High School Student Who Went Viral For Pro-Life Rally Encounter with Native American Elder Is Suing the Washington Post

Pro-Life RallyUPDATED: 2019/02/20 5:00PM

Attorneys for Nick Sandmann, a Kentucky high school student who found himself at the center of a huge viral video controversy last month, are suing The Washington Post and seeking $250 million in damages.

Sandmann, a student at Covington Catholic High School was in DC for a March for Life rally, donning a Make America Great Again hat when he had an encounter with Omaha tribe elder Nathan Phillips, who was also in DC, chanting and playing the drum at the Indigenous Peoples March.

The initial video caught the attention of the internet and went viral, accusing Sandmann of being disrespectful and racist until a second video, posted days later, provide more context for the encounter. In the second video, a group of black men who identify as Hebrew Israelites, taunt the students and the participants of the Indigenous Peoples Rally.

Sandmann’s attorneys, Lin Wood and Todd McMurtry filed a lawsuit on behalf of the young man for “compensatory and punitive damages” adding, “This is only the beginning.”

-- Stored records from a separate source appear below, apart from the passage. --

-- ==== Sys2Proof/Laws/Ops.lean ====
section
/-! SUPPORT. What each shared operation can do: the arrays, the keys of the frequency table, and the treatment of a
command (spec/20_memory.md R60, spec/30_encoding.md R96). -/

namespace Sys2Proof

@[simp] theorem Table.read_write_same {α : Type} (t : Table α) (b : Byte) (v : α) : (t.write b v).read b = v := by
  simp [Table.read, Table.write]

theorem Table.read_write_ne {α : Type} (t : Table α) {b c : Byte} (v : α) (h : c ≠ b) :
    (t.write b v).read c = t.read c := by
  have : b.toNat ≠ c.toNat := fun e => h (BitVec.eq_of_toNat_eq e.symm)
  simp [Table.read, Table.write, this]

theorem Table.read_write {α : Type} (t : Table α) (b c : Byte) (v : α) :
    (t.write b v).read c = if c = b then v else t.read c := by
  split
  · subst c; simp
  · exact Table.read_write_ne t v ‹_›

@[simp] theorem Table.read_replicate {α : Type} (v : α) (b : Byte) :
    Table.read (Vector.replicate 256 v) b = v := by
  simp [Table.read]

theorem Table.ext {α : Type} {t u : Table α} (h : ∀ b, t.read b = u.read b) : t = u := by
  apply Vector.ext
  intro i hi
  simpa [Table.read, Nat.mod_eq_of_lt hi] using h (BitVec.ofNat 8 i)

theorem Arena.read_eq (a : Arena) (i : Nat) :
    a.read i = match a[i]? with | some n => .ok n | none => .error (.nodeOutsideArena i) := by
  unfold Arena.read
  split
  · rw [Vector.getElem?_eq_getElem ‹_›]
  · rw [Vector.getElem?_eq_none (by simpa using ‹¬ i < Config.maxNodes›)]

/-- A read that answers gives the stored node of an index of the arena. -/
theorem Arena.read_ok {a : Arena} {i : Nat} {n : Node} : a.read i = .ok n ↔ a[i]? = some n := by
  rw [Arena.read_eq]
  cases a[i]? <;> simp

/-- A write inside the arena changes that node alone; outside it there is no write. -/
theorem Arena.write_ok {a a' : Arena} {i : Nat} {n : Node} (h : a.write i n = .ok a') :
    i < 511 ∧ a'[i]? = some n ∧ ∀ j, j ≠ i → a'[j]? = a[j]? := by
  unfold Arena.write at h
  split at h
  · cases h
    rename_i hi
    exact ⟨hi, by simp [hi], fun j hj => by simp [Ne.symm hj]⟩
  · cases h

theorem Arena.write_of_lt (a : Arena) {i : Nat} (n : Node) (h : i < 511) : ∃ a', a.write i n = .ok a' := by
  simp [Arena.write, h]

namespace Machine

theorem mem_ascendingBytes (b : Byte) : b ∈ ascendingBytes := by
  simp only [ascendingBytes, List.mem_map, List.mem_range]
  exact ⟨b.toNat, b.isLt, by simp⟩

theorem ascendingBytes_sorted : ascendingBytes.Pairwise fun b c => b.toNat < c.toNat := by
  unfold ascendingBytes
  rw [List.pairwise_map]
  refine List.Pairwise.imp_of_mem ?_ List.pairwise_lt_range
  intro i j hi hj hij
  simp only [List.mem_range] at hi hj
  simpa [Nat.mod_eq_of_lt hi, Nat.mod_eq_of_lt hj] using hij

@[simp] theorem mem_keys {s : State} {b : Byte} : b ∈ s.keys ↔ s.present.read b = true := by
  simp [State.keys, mem_ascendingBytes]

/-- The keys come in strictly ascending order (R29). -/
theorem keys_sorted (s : State) : s.keys.Pairwise fun b c => b.toNat < c.toNat :=
  ascendingBytes_sorted.filter _

theorem keys_nodup (s : State) : s.keys.Nodup :=
  (keys_sorted s).imp fun h e => by subst e; omega

theorem keys_length_le (s : State) : s.keys.length ≤ 256 := by
  have := List.length_filter_le s.present.read ascendingBytes
  simpa [State.keys, ascendingBytes] using this

theorem keys_congr {s t : State} (h : s.present = t.present) : s.keys = t.keys := by
  simp [State.keys, h]

/-- A table without keys has no present byte. -/
theorem keys_eq_nil {s : State} : s.keys = [] ↔ ∀ b, s.present.read b = false := by
  simp [List.eq_nil_iff_forall_not_mem]

/-- A key that is new adds one key (R29). -/
theorem keys_length_insert {s t : State} {b : Byte} (hb : s.present.read b = false)
    (ht : t.present = s.present.write b true) : t.keys.length = s.keys.length + 1 := by
  have hp : t.keys.Perm (b :: s.keys) := by
    rw [List.perm_ext_iff_of_nodup (keys_nodup t)
      (List.nodup_cons.2 ⟨by simp [hb], keys_nodup s⟩)]
    intro c
    simp [ht, Table.read_write]
  simpa using hp.length_eq

section
variable {i : Instr} {s : State} {own : State → Answer}

/-- A faulted block ignores the command (R226). -/
theorem sequenced_faulted (h : s.fault ≠ .none) : sequenced i s own = .next s := by
  simp [sequenced, h]

/-- A command that is legal in the phase follows its own rule (R96 step 6). -/
theorem sequenced_legal (h : s.fault = .none) (hp : legalIn i s.phase = true) : sequenced i s own = own s := by
  simp [sequenced, h, hp]

/-- A command that the phase forbids raises `IllegalSequence` (R96 step 5). -/
theorem sequenced_illegal (h : s.fault = .none) (hp : legalIn i s.phase = false) :
    sequenced i s own = .next (raise .illegalSequence i.opcode s) := by
  simp [sequenced, h, hp]

/-- Everything the treatment of a command can answer. -/
theorem sequenced_next {t : State} (h : sequenced i s own = .next t) :
    (s.fault ≠ .none ∧ t = s) ∨
    (s.fault = .none ∧ legalIn i s.phase = false ∧ t = raise .illegalSequence i.opcode s) ∨
    (s.fault = .none ∧ legalIn i s.phase = true ∧ own s = .next t) := by
  unfold sequenced at h
  split at h
  · cases h; exact .inl ⟨‹_›, rfl⟩
  · rename_i hf
    split at h
    · exact .inr (.inr ⟨by simpa using hf, ‹_›, h⟩)
    · cases h; exact .inr (.inl ⟨by simpa using hf, by simpa using ‹¬ legalIn i s.phase = true›, rfl⟩)

theorem answer_next {x : Except Fault State} {t : State} : answer x = .next t ↔ x = .ok t := by
  cases x <;> simp [answer]

end

end Machine

end Sys2Proof
end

The lawsuit claims that the Post “wrongfully targeted and bullied Nicholas because he was the white, Catholic student wearing a red ‘Make America Great Again’ souvenir cap on a school field trip.” It also accuses the paper of being a participant in a “modern-day form of McCarthyism by competing with CNN and NBC, among others, to claim leadership of a mainstream and social media mob of bullies which attacked, vilified, and threatened Sandmann, an innocent secondary school child.”

For their part, the Post is planning “to mount a vigorous defense.”

President Trump tweeted a quote from the lawsuit adding, “Go get them Nick. Fake News!”